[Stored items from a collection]
──────────
/-- Where the checkpoint store begins: the top of tier 3, of the size that the setup image gives (R476). -/
def ckptStore (s : State) : Nat × Nat :=
  let g := s.setup.settings.ckptGib
  let size := (if g = 0xFFFF then 0 else orDefault g 512) * 2 ^ 30
  (3 * 2 ^ 52 + tierLimit 3 - size, size)

/-- A range keeps clear of the checkpoint store. -/
def outsideStore (s : State) (a size : Nat) : Bool :=
  let st := ckptStore s
  decide (st.2 = 0) || decide (a + size ≤ st.1) || decide (st.1 + st.2 ≤ a)

/-! ## Windows -/

/-- Byte `x` of a slot window in a bar (R352). -/
def windowByte (s : State) (j : Job) (aslot bar x : Nat) : Byte :=
  match (boundAt j aslot bar).bind fun id => s.registry.get id with
  | none => 0
  | some ad =>
    if x < 64 then
      ((leBytes 4 0x3F800000 ++ leBytes 4 ad.f.alpha.toNat ++ leBytes 4 ad.f.rank ++ leBytes 4 ad.f.kind).getD x 0)
    else if x < 64 + ad.f.bytes then Mem.read s.mem (ad.home + (x - 64)) else 0

/-- The device address behind a byte of a row's key/value window, if its session has that page (R376). -/
def kvAddr (s : State) (run : Run) (row x : Nat) : Option Nat :=
  match (run.feeds.get row).bind fun f => s.reqs.get f.req with
  | none => none
  | some q => match s.sess.get q.f.session with
    | none => none
    | some g => match g.pages[x / g.pageBytes]? with
      | some p => some (p + x % g.pageBytes)
      | none => none

/-- The byte ranges behind a range of a row's key/value window, page by page; pages that its session lacks give none. -/
def kvRanges (s : State) (run : Run) (row x len : Nat) : List (Nat × Nat) :=
  match ((run.feeds.get row).bind fun f => s.reqs.get f.req).bind fun q => s.sess.get q.f.session with
  | none => []
  | some g =>
    let k0 := x / g.pageBytes
    if len = 0 then []
    else (List.range ((x + len - 1) / g.pageBytes - k0 + 1)).filterMap fun i =>
      let lo := max x ((k0 + i) * g.pageBytes)
      let hi := min (x + len) ((k0 + i + 1) * g.pageBytes)
      (g.pages[k0 + i]?).map fun p => (p + (lo - (k0 + i) * g.pageBytes), hi - lo)

/-- A byte that a core of a slot reads in a run (R301, R352, R376). -/
def readCoreByte (s : State) (j : Job) (run : Run) (r : Region) (a : Nat) : Byte :=
  match r.window, r.kvRow with
  | some w, _ => windowByte s j w run.bar (a - r.base)
  | none, some row => match kvAddr s run row (a - r.base) with
    | some p => Mem.read s.mem p
    | none => 0
  | none, none => Mem.read s.mem (resolveAddr j r run.look false a)

/-- Bytes that a core of a slot writes in a run; a row's window beyond its session discards them (R376). -/
def writeCoreByte (s : State) (j : Job) (run : Run) (r : Region) (a : Nat) (v : Byte) (m : List Host.Cell) :
    List Host.Cell :=
  match r.kvRow with
  | some row => match kvAddr s run row (a - r.base) with
    | some p => Mem.write m p v
    | none => m
  | none => Mem.write m (resolveAddr j r run.look true a) v

/-! ## Pages -/

/-- The region of a page. -/
def pageRegion (s : State) (n : Nat) : Option Region := regionAt s (pageAddr n) 1

/-- The page at which a page's descriptor is kept: the first of its 2 MiB mapping, or itself (R298). -/
def pageUnit (s : State) (n : Nat) : Nat :=
  match pageRegion s n with
  | some r => if r.large then n / 32 * 32 else n
  | none => n

/-- The pages that move as one with a page: 32 in a 2 MiB mapping (R298). -/
def pageGroup (s : State) (n : Nat) : List Nat :=
  match pageRegion s n with
  | some r => if r.large then (List.range 32).map (n / 32 * 32 + ·) else [n]
  | none => [n]

/-- The descriptors behind a list of pages, each once. -/
def pageUnits (s : State) (l : List Nat) : List Nat := (l.map (pageUnit s)).eraseDups

def getPage (s : State) (n : Nat) : PageDesc := s.pages.getD (pageUnit s n) {}

def modPage (n : Nat) (f : PageDesc → PageDesc) (s : State) : State :=
  { s with pages := s.pages.put (pageUnit s n) (f (getPage s n)) }

/-- Every descriptor behind a list of pages is changed once. -/
def modPages (l : List Nat) (f : PageDesc → PageDesc) (s : State) : State :=
  (pageUnits s l).foldl (fun s n => modPage n f s) s

/-- A pin holds the page where it rests: a move away is cancelled (R258, R311, R360). -/
def PageDesc.pinned (d : PageDesc) : PageDesc := { d with pin := d.pin + 1, move := if d.move = 2 then 0 else d.move }

/-- The byte ranges that an access of a core really reaches: the resolved ones (R301, R376), and of a slot window those
behind its contents, not its header or the zeros after them (R352). -/
def touchedRanges (s : State) (j : Job) (run : Run) (r : Region) (wr : Bool) (a len : Nat) : List (Nat × Nat) :=
  match r.window, r.kvRow with
  | some w, _ => match (boundAt j w run.bar).bind fun id => s.registry.get id with
    | some ad =>
      let x := max (a - r.base) 64
      let stop := min (a - r.base + len) (64 + ad.f.bytes)
      [(ad.home + (x - 64), stop - x)]
    | none => []
  | none, some row => kvRanges s run row (a - r.base) len
  | none, none => [(resolveAddr j r run.look wr a, len)]

/-- The pages that an access of a core really touches. -/
def touchedPages (s : State) (j : Job) (run : Run) (r : Region) (wr : Bool) (a len : Nat) : List Nat :=
  (touchedRanges s j run r wr a len).flatMap fun p => pageSpan p.1 p.2

/-- A use of pages now; a write to a promoted page makes it dirty and cancels its demotion (R310, R311). -/
def usePages (wr : Bool) (l : List Nat) (s : State) : State :=
  let l := pageUnits s l
  { s with pages := s.pages.map fun p =>
      if l.contains p.1 then (p.1, { p.2 with
        lastUse := s.ptp.now, dirty := p.2.dirty || (wr && p.2.pool.isSome),
        move := if wr && p.2.move = 2 then 0 else p.2.move }) else p }

/-- A page of a session that a request holds is pinned while it is resident (13 R381). -/
def inHeldSession (s : State) (n : Nat) : Bool := s.sess.any fun p =>
  p.2.state == .held && p.2.pages.any fun a => decide (pageNo a ≤ n) && decide (n < pageNo a + p.2.pageBytes / pageBytes)

/-- `PIN` (R298): an adaptation, a pass or a row pins the page, or a held session whose page is resident. -/
def isPinned (s : State) (n : Nat) : Bool :=
  (getPage s n).pin != 0 || ((getPage s n).pool.isSome && (pageGroup s n).any (inHeldSession s))

/-- Every hold of R309 has expired: the job of its slot stands at the bar given or later. -/
def holdsOver (s : State) (t : Table Nat) : Bool := t.all fun h => match getJob s h.1 with
  | some j => decide (h.2 ≤ j.nextBar)
  | none => true

/-- Of two sets of holds, each slot's longer one. -/
def joinHolds (a b : Table Nat) : Table Nat := b.foldl (fun t h => t.put h.1 (max h.2 (t.getD h.1 0))) a

/-- A page of an alternate buffer is never demoted (09 R267). -/
def inAlternate (s : State) (n : Nat) : Bool :=
  match pageRegion s n with
  | none => false
  | some r => match r.slot.bind (getJob s) with
    | none => false
    | some j =>
      let a := r.base + bufferOf j r false true * r.alt
      (r.kind == 1 || r.kind == 2) &&
        (pageGroup s n).any fun p => decide (a < pageAddr p + pageBytes) && decide (pageAddr p < a + r.size)

/-- A promoted page may leave its pool: no pin, no hold, no alternate buffer (R310). -/
def mayLeave (s : State) (n : Nat) : Bool :=
  !isPinned s n && holdsOver s (getPage s n).holds && !inAlternate s n

/-- A demoted or discarded copy gives up its frames (R310). -/
def freeFrame (n : Nat) (s : State) : State :=
  let d := getPage s n
  let l := pageGroup s n
  let drop (p : Pool) : Pool :=
    { p with used := p.used.filter fun f => !(decide (d.frame ≤ f) && decide (f < d.frame + l.length)) }
  let s := match d.pool with
    | some 0 => { s with hot := drop s.hot }
    | some 1 => { s with kv := drop s.kv }
    | some _ => { s with staging := drop s.staging }
    | none => s
  modPage n (fun d => { d with pool := none, frame := 0, dirty := false, move := 0 }) s

/-- Bytes of a base mapping (R303). -/
def mappingBytes : Nat := 2097152

/-- The address of a base mapping: mappings count in extent order (17 R499). -/
def mappingAddr : List (Nat × Nat) → Nat → Option Nat
  | [], _ => none
  | (a, n) :: l, i => if i < n then some (a + i * mappingBytes) else mappingAddr l (i - n)

/-- The base mapping that holds a byte. -/
def mappingOf : List (Nat × Nat) → Nat → Option Nat
  | [], _ => none
  | (a, n) :: l, x => if a ≤ x && x < a + n * mappingBytes then some ((x - a) / mappingBytes)
    else (mappingOf l x).map (n + ·)

/-- A base mapping is poisoned and begins to reload (R305). -/
def poisonMapping (m : Nat) (s : State) : State :=
  match s.base with
  | none => s
  | some b => match mappingAddr b.man.extents m with
    | none => s
    | some a =>
      let s := modPage (pageNo a) (fun d => { d with poison := true, move := 3 }) s
      { s with base := some { b with reloading := b.reloading.filter (· != m) ++ [m], failed := b.failed.filter (· != m) } }

/-- What the second poisoning of a frame within 30 days does (20 R572). -/
def repairFrame (n : Nat) (s : State) : State :=
  let b := pageBlock n
  let left := (if b < 2 then (getHand s b).flt else s.dev.flt).repairLeft - 1
  let s := modFlt b (fun f => { f with repairLeft := left }) s
  let s := notice 0x81 0 0 0 (leBytes 8 (pageAddr n) ++ leBytes 1 3) s
  if left = 0 then serviceDue b 1 0 s else s

/-- A page is poisoned (20 R570): counters, `MEM_ERROR` with its store code, the log; a base mapping begins to reload
(R305), and the frame's second poisoning within 30 days repairs it (R572). -/
def poisonPage (n : Nat) (s : State) : State :=
  let t := n / 2 ^ 28
  let s := fltCount (pageBlock n) 3 s
  let s := memError (t + 4) 3 (pageAddr n) s
  let s := logInternal 3 0 0xFF 0 0 (leBytes 8 (pageAddr n)) s
  let d := getPage s n
  let recent := d.poisonTimes.filter fun x => decide (s.ptp.now < x + 30 * 86400000000000)
  let s := modPage n (fun d => { d with poison := true, poisonTimes := recent ++ [s.ptp.now] }) s
  let s := match s.base.bind fun b => mappingOf b.man.extents (pageAddr n) with
    | some m => poisonMapping m s
    | none => s
  if recent.isEmpty then s else repairFrame n s

/-- Pages now poisoned of a block (R576). -/
def poisonedCount (s : State) (block : Nat) : Nat :=
  sumNat ((s.pages.filter fun p => p.2.poison && pageBlock p.1 == block).map fun p => (pageGroup s p.1).length)

/-- A page is being zeroed (R297). -/
def isZeroing (s : State) (n : Nat) : Bool := s.zeroing.any fun z => decide (z.1 ≤ n) && decide (n < z.1 + z.2)

/-- Pages of a range join the zeroing list. -/
def zeroRange (a stop : Nat) (s : State) : State :=
  { s with zeroing := s.zeroing ++ [(pageNo a, ceilDiv (stop - a) pageBytes)] }

/-- One page leaves the zeroing list. -/
def zeroedPage (n : Nat) (z : List (Nat × Nat)) : List (Nat × Nat) :=
  z.flatMap fun r =>
    if r.1 ≤ n && n < r.1 + r.2 then
      (if r.1 < n then [(r.1, n - r.1)] else []) ++ (if n + 1 < r.1 + r.2 then [(n + 1, r.1 + r.2 - n - 1)] else [])
    else [r]

/-- Descriptors of a region that has gone: its moves end, its promoted copies are discarded, and what a mapping's one
descriptor says of poison each of its pages says now (R297, R311). -/
def dropDescs (r : Region) (s : State) : State :=
  let inside (n : Nat) : Bool := decide (r.base ≤ pageAddr n) && decide (pageAddr n < r.stop)
  let mine := (s.pages.filter fun p => inside p.1).map (·.1)
  let s := { s with promoQ := s.promoQ.filter fun q => !inside q.page }
  let s := mine.foldl (fun s n => modPage n (fun d => { d with pin := 0, move := 0, holds := [] }) (freeFrame n s)) s
  if !r.large then s
  else { s with pages := s.pages.foldl (fun (t : Table PageDesc) p =>
      if inside p.1 then (List.range 32).foldl (fun t i => t.put (p.1 / 32 * 32 + i) p.2) t else t.put p.1 p.2) [] }

/-- A region is released (R297): promoted copies are discarded, its pages join zeroing, and the release is logged. -/
def releaseRegion (r : Region) (s : State) : State :=
  let gone (s : State) : State := { s with regions := s.regions.filter (· != r) }
  if r.reserved || r.window.isSome || r.kvRow.isSome then gone s
  else
    let s := zeroRange r.base r.stop (gone (dropDescs r s))
    logInternal 0 0 (r.slot.getD 0xFF) r.owner 0 (leBytes 8 r.base ++ leBytes 8 r.size) s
──────────
Try it – Your answer should be a single number: the count of lines above with the word "them".

Written answer – 2